Che Soh, Azura and Mohamad Radzi, Nur Fadzilah and Mohamad Yusof, Umi Kalsom and Ishak, Asnor Juraiza and Hassan, Mohd Khair (2018) Development of electronic nose for classification of aromatic herbs using Artificial Intelligent techniques. Journal of Engineering Science and Technology, 13 (10). 3043 - 3057. ISSN 1823-4690

Abstract

In normal practice, herbs identification is done mainly by botanists. However, it is difficult for a botanist to recognize herbs based on aroma measurement for species under the same family because they may have almost the same aromas. Moreover, several factors might influence the accuracy of the human olfactory system as a sensory panel such as physical and mental conditions.
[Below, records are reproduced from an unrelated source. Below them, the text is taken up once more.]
/-- Whether a block has no handler (R325). -/
def State.noHandler (s : State) (bid : Nat) : Option NoHandler :=
  match s.handlerRead bid with
  | (.wait, _) => none
  | (.dead st k, _) => some (.damaged st k)
  | _ => if (s.handlerOf bid).isSome then none else some .unusable

/-- What the reads of a block's handler record leave (R315, R325). -/
def State.handlerDone (s : State) (bid : Nat) : State :=
  let tag := s.tagOfBlock bid
  if (s.context tag).hentry = 0 then s
  else s.readsMade none tag (imageReads (s.handlerRead bid).2)

/-- The end of a flask that has no handler for a cause (R325), or that consumes a damaged unit of its record (R341, log
entry 132). -/
def State.endUnhandled (s : State) (bid : Nat) (cause : Word) : NoHandler → State
  | .unusable =>
    let f := (s.block bid).flask
    (s.handlerDone bid).killFlask f true (s.flaskRecord f (coreOf bid) cause)
  | .damaged st k => (s.handlerDone bid).consume bid st k

/-- Whether a block's handler serves a squad. -/
def Block.serves (b : Block) (sq : Nat) : Bool := (b.handler.map (·.sq)) == some sq

/-- Causes of priority 2 (R324). -/
def priority2 (code : Nat) : Bool := code == 0x30C || code == 0x30D || code == 0x30E || code == 0x30F

/-- The halt of a block (R319): the first cause starts the count of every squad's skid; those that are not ready stop
where they stand at the end of the turn. -/
def State.halt (s : State) (bid : Nat) : State :=
  let b := s.block bid
  if b.halted then s
  else
    let s := s.setBlock bid { b with halted := true, halting := true }
    { s with squads := s.squads.map fun q => if q.1 / 32 == bid then (q.1, { q.2 with skid := 0, stopped := false }) else q }

/-- A cause delivered in a squad: the saved cause, PC and lanes, the block's halt, the kill of a flask whose handler
cannot run (R325) or whose handler raised it (R328), the end of an audit's run (R355), and the report of a cause of
priority 2, which a deferred 0x30C of a posted access is not (R324). The squad's control state is already that in
which `rft` resumes it. -/
def State.takeTrap (s : State) (bid sq code sub : Nat) (pc : Pc) (lanes : Lanes) (posted : Bool := false) : State :=
  let b := s.block bid
  let w := causeWord code sub
  if priority2 code && (s.flask b.flask).run != .first then (s.dropBlocks b.flask).endAudit b.flask
  else if b.serves sq then s.killFlask b.flask true (s.flaskRecord b.flask (coreOf bid) (causeWord 0x301 code))
  else match s.noHandler bid with
    | some n => s.endUnhandled bid w n
    | none =>
      let s := s.halt bid
      let q := s.squad bid sq
      let s := s.setSquad bid sq { q with cause := w, trapPc := pc, trapLanes := lanes }
      if priority2 code && !posted then s.reportRunning b.flask (coreOf bid) w else s

/-! ## The handler (R326, R332) -/

/-- The threads of a squad as one sub-group at an address, with no meeting and no companion. -/
def Ctl.oneGroup (lanes : Lanes) (pc : Pc) (stamp : Nat) : Ctl := { groups := [{ lanes, pc, issued := stamp }] }

/-- The lowest trapped squad of a block. -/
def State.trapped (s : State) (bid : Nat) : Option Nat :=
  (List.range 32).find? fun q => (s.squad bid q).cause != 0

/-- The handler begins to serve a squad at its entry, in its code segment. -/
def State.serve (s : State) (bid sq : Nat) (entry : Pc) (codeLo codeHi : Nat) : State :=
  let q := s.squad bid sq
  let s := s.setBlock bid { s.block bid with handler := some { sq, kept := q.ctl, entry, codeLo, codeHi } }
  (s.setSquad bid sq { q with ctl := Ctl.oneGroup q.ctl.alive entry s.ctrl.stamp }).tickStamp

/-- The address of the sub-group of a squad that issued last (R244). -/
def Ctl.lastPc (c : Ctl) : Pc :=
  (c.groups.foldl (fun best g => match best with
    | some b => if b.issued < g.issued then some g else best
    | none => some g) (none : Option Group)).elim 0 (·.pc)

/-- The squads of a block stopped as its handler starts, with TRAPPC of those that the halt alone stopped (R319, R244).
-/
def State.stopSiblings (s : State) (bid : Nat) : State :=
  { s with squads := s.squads.map fun q =>
      if q.1 / 32 != bid then q
      else if q.2.cause == 0 then (q.1, { q.2 with trapPc := q.2.ctl.lastPc, trapLanes := 0, stopped := true })
      else (q.1, { q.2 with stopped := true }) }

/-- The threads ended by a handler in the squad it serves (R332): withdrawn from the partition, with every
release that this makes due, and with outstanding producers discarded (R39, R239). -/
def Squad.endLanes (q : Squad) (lanes : Lanes) (stamp : Nat) : Squad :=
  { q with
    ctl := Ctl.settle stamp true 64 (q.ctl.endThreads lanes)
    rf := { q.rf with vE := (q.rf.vE.map fun e => (e.1, e.2 &&& ~~~lanes)).filter fun e => e.2 != 0 }
    aph := q.aph.filter fun e => !lanes.getLsbD (e.1 % 32) }

/-- The squads of a block resume (R332): the handler ends and the halt with it. -/
def State.resume (s : State) (bid : Nat) : State :=
  s.setBlock bid { s.block bid with handler := none, halted := false, halting := false }

/-- A trapped squad served from HENTRY (R326, R332): an entry that is not usable ends the flask (R325), and one whose
reads must wait is read again. -/
def State.serveFrom (s : State) (bid sq : Nat) : State :=
  match s.handlerOf bid, s.noHandler bid with
  | some k, _ => (s.handlerDone bid).serve bid sq (BitVec.ofNat 64 k.entry) k.codeLo k.codeHi
  | none, some n => s.endUnhandled bid (s.squad bid sq).cause n
  | none, none => s.setBlock bid { s.block bid with handler := none }
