/-- The head of an instruction from its arguments. -/
def headOf {μ : Type} (a : Args μ) (i : Instr) (early : Bool := false) (waits : Bool := false) : Head :=
  { guard := a.guard, hint := a.hint, ops := a.heads, shape := shape i, early, waits, access := i.accesses, orders := i.orders, forks := i.forks }

/-- An issue in progress: its place, the sub-group's lanes, those that pass the guard, and its PC. -/
structure Ins where
  bid : Nat
  sq : Nat
  grp : Nat
  lanes : Lanes
  pass : Lanes
  pc : Pc
  deriving DecidableEq, Repr

/-- What the issue stage finds; `flush` sends the squad's combined stores before a wait point (R171). -/
inductive Prep where
  | absent
  | wait
  | flush (x : Ins)
  | skip (x : Ins)
  | trap (x : Ins) (code sub : Nat)
  | deferred (x : Ins) (code sub : Nat)
  | lost (x : Ins)
  | damaged (x : Ins) (struct addr : Nat)
  | run (x : Ins)
  deriving DecidableEq, Repr

/-- What an instruction's own effect leads to: completion at the next instruction; a jump of the passing lanes; a
memory access with the lanes that parked and their faults, the lanes done, and a trap, which counts as issued unless every
lane of the sub-group parks (R233); a completion that has placed
its lanes itself; an instruction not ready, or one that makes its whole squad wait; a trap at the instruction, or at one
whose reads have been made; a trap after it; or the end of the flask. -/
inductive Result where
  | go (s : State)
  | jump (s : State) (target : Nat → Pc)
  | mem (s : State) (parked : Lanes) (faults : List (Nat × Lanes)) (done : Lanes) (trap : Option (Nat × Nat))
  | placed (s : State)
  | wait (s : State)
  | hold (s : State)
  | trap (code sub : Nat)
  | failed (s : State) (code sub : Nat)
  | after (s : State) (code sub : Nat)
  | dead (s : State)

/-! ## Readiness (R35 to R38, R229) -/

/-- Whether the lane of a scale register that an instruction reads, whether or not it passes, is full
(R38, R110, R111). A lane that passes under the trapping form is judged for 0x051 with the others. -/
def Head.scaleFull (h : Head) (rf : RegFile) (pass : Lanes) : Bool :=
  match h.shape.scale with
  | some n => (h.ops.feb && pass.getLsbD n) || rf.full h.ops.b 1 (laneBit n)
  | none => true

/-- Whether the sources with FE = 0 let the instruction issue (R37). -/
def Head.interlocked (h : Head) (rf : RegFile) (pass : Lanes) : Bool :=
  let p := h.shape
  let o := h.ops
  p.d.sourceFull o.d rf pass && (o.fea || p.a.sourceFull o.a rf pass) && (o.feb || p.b.sourceFull o.b rf pass)
  && (o.fec || p.c.sourceFull o.c rf pass) && h.scaleFull rf pass

/-- Whether what the instruction writes is full, so that it may be written (R38). -/
def Head.writable (h : Head) (rf : RegFile) (pass : Lanes) : Bool :=
  h.shape.d.destFull h.ops.d rf pass && h.shape.b.destFull h.ops.b rf pass

/-- The position of the first empty trapping source (R37, check 8 of R48). -/
def Head.emptySource (h : Head) (rf : RegFile) (pass : Lanes) : Option Nat :=
  let p := h.shape
  let o := h.ops
  if o.fea && !p.a.sourceFull o.a rf pass then some 1
  else if o.feb && !p.b.sourceFull o.b rf pass then some 2
  else if o.fec && !p.c.sourceFull o.c rf pass then some 3 else none

/-- The register writes that the checkpoint holds since an access: a register counts once for each instruction that
writes it, in whatever lanes. -/
def Squad.logUse (q : Squad) (since : Nat) : Nat :=
  ((q.log.filter fun e => decide (since < e.seq)).map fun e => (e.seq, e.kind, e.reg)).dedup.length

/-- Whether the checkpoint holds the instruction behind an older open access (R321). -/
def Squad.held (q : Squad) (h : Head) : Bool :=
  match q.opens with
  | [] => false
  | o :: _ => !h.early || decide (64 < q.logUse o.seq + h.shape.d.writes + h.shape.b.writes)

/-- The deferred causes that an issue of a squad sees: the handler squad has its own (R322, R328). -/
def State.deferredOf (s : State) (bid sq : Nat) : List Word :=
  if (s.block bid).serves sq then (s.block bid).deferred else (s.squad bid sq).deferred

/-- Whether deferred causes of the issuing party were lost (R322). -/
def State.lostOf (s : State) (bid sq : Nat) : Bool :=
  if (s.block bid).serves sq then (s.block bid).lost else (s.squad bid sq).lost

/-- The cause 0x30F that stands for lost causes is delivered (R322). -/
def State.dropLost (s : State) (bid sq : Nat) : State :=
  let b := s.block bid
  if b.serves sq then s.setBlock bid { b with lost := false }
  else s.setSquad bid sq { s.squad bid sq with lost := false }

/-- Whether posted instructions of the issuing party are not yet answered (R322): the handler squad of a block waits
for its own, whichever squad it served. -/
def State.unanswered (s : State) (bid sq : Nat) : Bool :=
  if (s.block bid).serves sq then s.squads.any fun q => q.1 / 32 == bid && q.2.posted.any (·.byHandler)
  else (s.squad bid sq).posted.any fun p => !p.byHandler

/-- Whether an acquire of a squad is not yet performed (R156, R157, R160): a returning access or pooled atomic with
acquire, or a pop that waits for its handle. No later access of the squad goes before it (log entry 105). -/
def State.acquiring (s : State) (bid sq : Nat) : Bool :=
  ((s.squad bid sq).opens.any (·.acq))
  || ((s.core (coreOf bid)).atoms.any fun a => a.acq && a.bid == bid && a.sq == sq)
  || (s.flask (s.block bid).flask).runners.any fun r => r.2.waiting.any fun p => p.bid == bid && p.sq == sq

/-- Whether an access of a squad outside the matrix engine is not yet performed: a posted one, a spill apart, or a
pooled atomic. -/
def State.sending (s : State) (bid sq : Nat) : Bool :=
  ((s.squad bid sq).posted.any fun p => p.spill.isNone)
  || ((s.core (coreOf bid)).atoms.any fun a => a.bid == bid && a.sq == sq)

/-- Whether an access of a squad is not yet performed: one outside the matrix engine, or a queued `tld`, `tst` or
`accst` (R129). -/
def State.accessing (s : State) (bid sq : Nat) : Bool :=
  s.sending bid sq || ((s.core (coreOf bid)).mq.any fun m => m.owned bid sq)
Meanwhile, non-human factors might involve various experimental exercises that are timeconsuming, less efficient and costly. Therefore, a small portable electronic nose that is easy to operate is proposed in this research. The herb leaves were blended as a mechanism in sample preparation was found as a preeminent procedure to overcome the drawback of the existing system. The emphasis on the ability of proposed electronic nose enhance with herbs recognition algorithm in this project was to distinctive odour pattern of the herbs leaves from three families group. Two classification methods, Artificial Neural Network (ANN) and Adaptive Neuro-Fuzzy Inference System (ANFIS) were used in order to investigate the performance of classification accuracy for this E-nose system. From the results, the developed E-Nose with both Artificial Intelligence (AI) techniques had performed well in distinguishing twelves herbs species. However, E-nose with ANFIS gives 94.8% percentage of accuracy higher than E-nose with ANN as 91.7% of accuracy. As a conclusion, the proposed E-nose system with AI technique application can classify the aromatic herbs species successfully.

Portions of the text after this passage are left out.